Chronic pain is all in your brain: Scientists

Chronic pain

Ever wondered why some people experience chronic pain than others from similar injuries? It's because their brains are hardwired differently to respond to injuries, scientists say.

A team led by Prof Vania Apakarian from the Northwestern University in Chicago found that the emotional state of the

brain plays a key role in how a person responds to injuries.

In their first longitudinal brain imaging study, the team tracked participants with a back injury and found that chronic

pain emerges as a result of an emotional response to an injury

and the process involves interaction between two brain regions, frontal cortex and nucleus accumbens, that are linked to emotional and motivational behaviour.

"The injury itself is not enough to explain the ongoing pain. It has to do with the injury combined with the state of the brain," Prof Apakarian was quoted as saying by the Daily Telegraph.

The more emotionally the brain reacted to the initial injury, the more likely it was that pain will persist after the injury has healed, he said.

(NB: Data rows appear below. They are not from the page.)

-- ==== Sys2Proof/Machine/Rays.lean ====
section
/-! DEFINITION. Rays: TRACE, RSPAWN, NEXTHIT, REND, TBOX and TTRI, the traversal units with their treelet caches, and Saffron's
bins and episodes (spec 12). -/
namespace Sys2Proof.Machine

/-! ### Rays of a launch (R328, R329) -/

/-- The launch of a group when it is a ray launch. -/
def State.rayLaunch (s : State) (g : Group) : Option (Nat × Launch) :=
  match s.blockOf g with
  | none => none
  | some b =>
    match s.launch? b.ctx b.launch with
    | some l => if l.hdr.ray then some (b.launch, l) else none
    | none => none
/-- The group is an episode. -/
def State.isEpisode (s : State) (g : Group) : Bool :=
  match s.blockOf g with
  | some b => match b.kind with | .episode _ => true | _ => false
  | none => false
/-- The first free identifier from n on, below a capacity, in at most k tries. -/
def State.idFrom (s : State) (ctx cap : Nat) : Nat → Nat → Nat
  | 0, n => n
  | k + 1, n => if (mget s.rays (rayKey ctx n)).isSome then State.idFrom s ctx cap k ((n + 1) % cap) else n
/-- A new identifier: a free one, from an open starting point (R329). -/
def State.newRay (s : State) (ctx : Nat) : Nat × State :=
  let cap := min (s.ctx ctx).regs.raycap (2 ^ 24)
  (s.idFrom ctx cap s.rays.length (Config.freeRayId s.freed % cap), { s with freed := s.freed + 1 })
def State.ray? (s : State) (ctx id : Nat) : Option Ray := mget s.rays (rayKey ctx id)
def State.setRay (s : State) (ctx id : Nat) (r : Ray) : State := { s with rays := mset s.rays (rayKey ctx id) r }

/-- A part of an identifier's region of memory written by the device (R329); a page that cannot be written takes nothing. -/
def State.rayStore (s : State) (ctx id off : Nat) (bs : List Byte) : State :=
  (s.agentWrite ctx { priv := true } [0] ((s.ctx ctx).regs.raybase + 640 * id + off) bs).2
/-- The chain area of an identifier written; its layout is not architectural, and its bytes are free values (R352). -/
def State.storeChain (s : State) (ctx id : Nat) : State :=
  (List.range 128).foldl (fun s i => let f := s.free; f.2.rayStore ctx id (128 + 4 * i) (leBytes 4 f.1.toNat)) s

/-! ### Deliveries (R332, R352) -/

/-- 0x7F800000 and no ids. -/
def RayRec.noHit (r : RayRec) (kind shader j n : Nat) : RayRec :=
  { r with thit := 0x7F800000, prim := 0xFFFFFFFF, inst := 0xFFFFFFFF, bu := 0, bv := 0, kind := kind, shader := shader, j := j, n := n }
/-- A hit delivered. -/
def RayRec.hit (r : RayRec) (h : Hit) (j n : Nat) : RayRec :=
  { r with thit := h.t, prim := h.prim, inst := h.inst, bu := h.u, bv := h.v, kind := if h.back then 2 else 1, shader := h.shader,
           j := j, n := n }
/-- The end of a chain. -/
def Ray.chainEnd (r : Ray) : Ray :=
  { r with rec_ := r.rec_.noHit 3 r.chain.end_ r.chain.n r.chain.n, chain := { r.chain with n := 0, next := 0, hits := [] } }
/-- NEXTHIT on a chain. -/
def Ray.nextHit (r : Ray) : Ray :=
  if r.chain.next = r.chain.n then r.chainEnd
  else
    match r.chain.hits[r.chain.next]? with
    | some h => { r with rec_ := r.rec_.hit h r.chain.next r.chain.n, chain := { r.chain with next := r.chain.next + 1 } }
    | none => r.chainEnd
/-- PAYLOAD and the geometry, from a lane's registers. -/
def Lane.payload (ln : Lane) : List Word := ln.vs 0 16
def Lane.geo (ln : Lane) : List Word := ln.vs 24 8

Prof Apakarian added: "It may be that these sections of the brain are more excited to begin with in certain individuals, or there may be genetic and environmental influences that predispose these brain regions to interact at an excitable level."

The study involved 40 volunteers who had all suffered an episode of back pain lasting one to four months. Four brain

scans were carried out on each participant over the course of one year.

The results, published in journal Nature Neuroscience, made it possible to predict with 85 per cent accuracy which individuals would go on to develop chronic pain.

The nucleus accumbens teaches the rest of the brain how to evaluate and react to the outside world.

Prof Apakarian said it may use the initial pain signal to teach other parts of the brain to develop chronic pain.